Summer notebook 1. Heidelbergs

In Heidelberg, over the old bridge over the Neckar, a cable car leads you up to the foot of the large castle, and then continues further up to the Königstuhl, which is a hill close with conifers and oak trees. From the belvedere you can see downstream the river that flows between the town houses and arches along the plain.

The view from the top experiences a secluded location that includes towers and houses, wooded spots and buildings from different eras. And at the same time the view swings between two fields of attention: on the one hand the events that pass in the sky – the clouds, the changing colors of the hour, the flight of birds, the furrow in a plane – and on the other the contraction of city life in an inert drawing, in a postcard, which only the imagination can draw from the fiction. A nature trail opens up into the forest: light, in the shade of spruce trees and inhabited here and there by sculptural presentations along the edge of ferns and raspberries: some artists have used wood material to model animal bodies.

Not the use of wood for “civilizing” enterprises – the unpolluted forests that the Romantics already saw violated and bent for industrial purposes – but the passage of wood, by an artist’s hand, against form, against gratuity and the grace of art. Here lies a green lizard on a tree trunk, so a marmot looking out from a cliff, a large bird that with the opening of its wings acts as a backrest for a bench ready to welcome the traveler, here is still a long trunk of a fallen tree that in the shape of a snake bends and lifts its head over the bushes, and eventually many other sculptural animals accompany it on the journey.
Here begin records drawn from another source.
-- ==== Sys2Proof/Machine/Flags.lean ====
section
/-! DEFINITION. The two condition signals (R171) and the branch evaluator that reads them (R150). Neither is stored:
they are values of one tick (R25). -/

namespace Sys2Proof.Machine

/-- `zero` of R171. -/
def zeroFlag (out : Word) : Bool := out == 0

/-- `negative` of R171. -/
def negativeFlag (out : Word) : Bool := out.getLsbD 15

/-- `BranchEval` (R150), for every combination of the flags, the one no ALU gives among them (R151). -/
def branchEval (isCompute : Bool) (cond : Cond) (zero negative : Bool) : Bool :=
  let positive := !zero && !negative
  isCompute && ((cond.j2 && negative) || (cond.j1 && zero) || (cond.j0 && positive))

end Sys2Proof.Machine
end

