/-- The fields of the instruction decoded from a word with bit 15 set are: bit 12 the operand select, bits 11 to 6 the
control code zx nx zy ny f no, bits 5, 4, 3 the destination flags A, D, M, bits 2, 1, 0 the condition bits j2, j1,
j0; as numbers, bits 11..6 are zx*32 + nx*16 + zy*8 + ny*4 + f*2 + no. (R62, R63, R64, R65, R66) -/
def Obligations.ComputeFieldsStandWhereTheTablePutsThem : Prop :=
  ∀ (w : Word) (c : CompFields), (decodeWord w).fields = .inr c →
    (c.a = .mem ↔ w.getLsbD 12 = true) ∧
      (w.extractLsb' 6 6).toNat = c.ctl.zx.toNat * 32 + c.ctl.nx.toNat * 16 + c.ctl.zy.toNat * 8 +
        c.ctl.ny.toNat * 4 + c.ctl.f.toNat * 2 + c.ctl.no.toNat ∧
      (w.extractLsb' 3 3).toNat = c.dest.dA.toNat * 4 + c.dest.dD.toNat * 2 + c.dest.dM.toNat ∧
      (w.extractLsb' 0 3).toNat = c.cond.j2.toNat * 4 + c.cond.j1.toNat * 2 + c.cond.j0.toNat ∧
      w.extractLsb' 13 2 = c.ign

/-- The words 0x0064 (@100), 0xE090 (D=D+A), 0xFC9E (MD=M-1;JLE), 0xEA87 (0;JMP), 0x8310 (D=D with bits 14 and 13 zero),
and, written from R62, one word of control code 000000 for a destination row, a condition row and an operand-select
row, decode to the instructions they stand for. The fields are the spec's; which of its five rows names a compute
word (that 0xE010 is COMP.dest.010, 0xE001 is COMP.jump.001, 0xF000 is COMP.a1, and the others their COMP.ctl row)
is the model's choice (log entry 1). (R61, R62, 30_encoding.md section 1, 95_test_vectors.md part 2) -/
def Obligations.WordsOfTheSpecDecode : Prop :=
  decodeWord 0x0064 = .aload 100 ∧
    decodeWord 0xE090 = .compCtl000010 3 .regA ⟨false, true, false⟩ Cond.never ∧
    decodeWord 0xFC9E = .compCtl110010 3 .mem ⟨false, true, true⟩ ⟨true, true, false⟩ ∧
    decodeWord 0xEA87 = .compCtl101010 3 .regA Dest.nowhere Cond.always ∧
    decodeWord 0x8310 = .compCtl001100 0 .regA ⟨false, true, false⟩ Cond.never ∧
    decodeWord 0xE010 = .compDest010 3 .regA Ctl.zero Cond.never ∧
    decodeWord 0xE001 = .compJump001 3 .regA Ctl.zero Dest.nowhere ∧
    decodeWord 0xF000 = .compA1 3 Ctl.zero Dest.nowhere Cond.never

/-- If two instructions, under whatever rows of the table, have the same word, then they have the same effect in every
state; so which of the five rows a compute word is named by (log entry 1) changes nothing. (R71, 30_encoding.md
section 4) -/
def Obligations.SameWordSameEffect : Prop :=
  ∀ (i j : Instr) (s : State), encode i = encode j → exec i s = exec j s

/-- Two words with bit 15 set that differ at most in bits 14 and 13 answer the same next state from every state; none of
the four values is refused. That the two bits are ignored is the spec's own choice D9 (log entry 14). (R67, R251) -/
def Obligations.IgnoredBitsChangeNothing : Prop :=
  ∀ (w w' : Word) (s : State), w.getLsbD 15 = true → w'.getLsbD 15 = true →
    w.extractLsb' 0 13 = w'.extractLsb' 0 13 →
    ∃ t, exec (decodeWord w) s = .next t ∧ exec (decodeWord w') s = .next t

/-- If the two bytes of the instruction memory at PC decode to the well-formed instruction i, one step from the state is
exec of i at that state, with nothing around it: the PC update and the reset input are part of every instruction's
tick. The instruction memory is the spec's own reference environment (log entry 12), its bytes the model's (log
entry 2). (R47, R58, 20_memory.md section 3) -/
def Obligations.StepRunsTheDecodedInstruction : Prop :=
  ∀ (s : State) (i : Instr), WellFormed i →
    decodeBytes [Memory.byteAt s.im (2 * s.pc.toNat), Memory.byteAt s.im (2 * s.pc.toNat + 1)] = .ok (i, []) →
    step s = exec i s

/-- If the instruction-memory word at PC is the word of an instruction i, under any of the table's rows, a step is exec
of i: the meaning given to every row, with every operand, is the meaning the machine runs. The instruction memory is
the spec's own reference environment (log entry 12), its bytes the model's (log entry 2). (R47, R71, 20_memory.md
section 3) -/
def Obligations.StepRunsTheWordAtPc : Prop :=
  ∀ (s : State) (i : Instr), Memory.readWord s.im s.pc = encode i → step s = exec i s

/-- Placing a word at PC in a canonical instruction memory makes the next step execute what that word decodes to, which
is also what the table-numbered decoder answers for it. The instruction memory is the spec's own reference
environment (log entry 12), its bytes the model's (log entry 2). (R47, 20_memory.md section 3) -/
def Obligations.PlacedWordRunsNext : Prop :=
  ∀ (s : State) (w : Word), Memory.wf s.im = true →
    decodeTableWord 16 w.toNat = some (decodeWord w) ∧
      step (s.withFetchWord 16 w.toNat) = exec (decodeWord w) (s.withFetchWord 16 w.toNat)

/-- From every state, one step (fetch, decode, per-instruction meaning) answers exactly the state that the nine-step
combinational network of R110, evaluated on the raw word, followed by the commits, leaves: the per-instruction rules
are the cases of the one step function. The choices D1 to D4, D6, D7 and D9 that both descriptions follow are the
spec's own (log entries 3, 9, 10, 11, 12, 13, 14). (R110) -/
def Obligations.InstructionsAreTheNetworksCases : Prop :=
  ∀ s : State, step s = .next (s.tick cpuAlu)

/-- For every function in the ALU's place: a tick on the word of an address-load is the address-load's effect, and a
tick on the word of a compute instruction is R127 with that ALU, in every state. A[14:0], the wrap of PC, the
reference environment, the store at the end of the tick and the two ignored bits are the spec's own choices D3, D4,
D6, D7 and D9 (log entries 10, 11, 12, 13, 14). (R110, R120, R127, R170, 41_cpu_step.md section 5) -/
def Obligations.InstructionsForEveryAlu : Prop :=
  ∀ (alu : Alu) (s : State),
    (∀ v, Memory.readWord s.im s.pc = packLiteral v → execAload v s = .next (s.tick alu)) ∧
      ∀ c : CompFields, Memory.readWord s.im s.pc = c.pack →
        s.tick alu = Claims.afterCompute s (alu s.d (Claims.secondOperand s c.a) c.ctl) c.dest c.cond

/-- Every instruction (each of the 84 constructors, with every operand) answers a next state from every state, and so
does every step; no run of any length from any state ends in a fault or a refusal, so that what the host's form has
in the type Refusal is never an outcome (log entry 19). (R103, R250, R266) -/
def Obligations.NoInstructionStops : Prop :=
  (∀ (i : Instr) (s : State), ∃ t, exec i s = .next t) ∧ (∀ s : State, NeverStops s) ∧
    ∀ (n : Nat) (s : State), (∀ f, Host.Core.run Sys2Proof.core n s ≠ .fault f) ∧
      ∀ r, Host.Core.run Sys2Proof.core n s ≠ .refused r

/-- From every state and for every n the machine runs n ticks: it has no halt and no final state. (R265, R290,
70_reset_and_hazards.md section 6) -/
def Obligations.EveryRunGoesOn : Prop :=
  ∀ (n : Nat) (s : State), ∃ t, RunsTo n s t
At one point, in an open space, there is a majestic xylophone, with all its pieces of wood swinging slightly in the wind, along with a lithophone with side-by-side plates: wooden and rocky instruments that invite the passer-by to improvise a musical motif, using special logs. Small quotes from a nature that is also “civilized”, but in a playful and musical direction.

The contrast between the forest hill and the castle modulates a clear opposite: beyond a nature which, though removed from the immaculate, shows its own discretion, so to speak harmoniously, on this side the architecture which the powerful desire, as gone between kl. wars, conquests, raids, they tore down and rebuilt, made styles uninhibited and added arches and columns and statues, erected pillars and superimposed bastions. It is the pursuit of a sovereignty that from a distance appears burlesque and pompous, while masking the ruins of history with the coats of arms of the powers that be.

Along the Neckar, beyond the banks, hilly shores with a very dense green rise, in the middle of which reddish castles with thin towers appear from time to time. And yet, whether you are traveling along stretches of river with a boat, or driving on the roads here from the shore, stopping at a village square in the shade of plane trees, only a great exercise can find something in the mind that vaguely resembles that feeling of the living, all-living, which gives form and sound to the verses which Hölderlin dedicated to this river.


Which was his river, the river of birth and childhood in Lauffen, the river of loneliness in the tower of Tübingen, the river on whose banks the poet evokes the light of another time, and lost: a luminous connection unites for the poet the banks of the Neckar with Ionia’s temples.

But the landscape that takes shape and presence and sounds in poetry is different from the real landscape. Its beauty and integrity belong only to the land of poetry. From time to time, there seems to be a certain correspondence between Hölderlin’s verse and the blinking of the scales in the water: a hint of the unity – of the visible with the invisible, of the moment with the past – that we today feel alien to our own. same imagine.

And yet words come from the verses that can accompany the gaze of the city – on the Heidelberg defined by the poet “Ländlichschönste”, rural and beautiful at the same time – or they can superimpose the lightness of the rustle that comes from the friendly forests (“freundliche”). Forests / roar over the castle “).

As I look away from the river, the images of many of my other passages and stays in Germany swarm in disarray: voices, friends’ profiles, walks, meetings, public readings. But it is a youth monument that unnamed imposes itself among other things: the passage by hitchhiking on the Rhine to reach from Freiburg to a village on the Bas-Rhine in Alsace at the foot of the Vosges. An aunt of mine lived there who emigrated with her family from Salento (she stayed there for seven years before returning to her country).

It is the forests of the Vosges that now overlap the forests that rise from the banks of the Neckar. In one of the first footbridges in the Vosges, at a path turn, I met one afternoon a deer drinking in a stream: for a few moments it remained motionless and lifted its gaze towards me, lightly, solemnly, before jumping towards it darkness.

Then Neckar, the river sacred to the poet, returns before his eyes, returning with “the sweet meadows and the arrows on the water,” closing a lyric dedicated to him.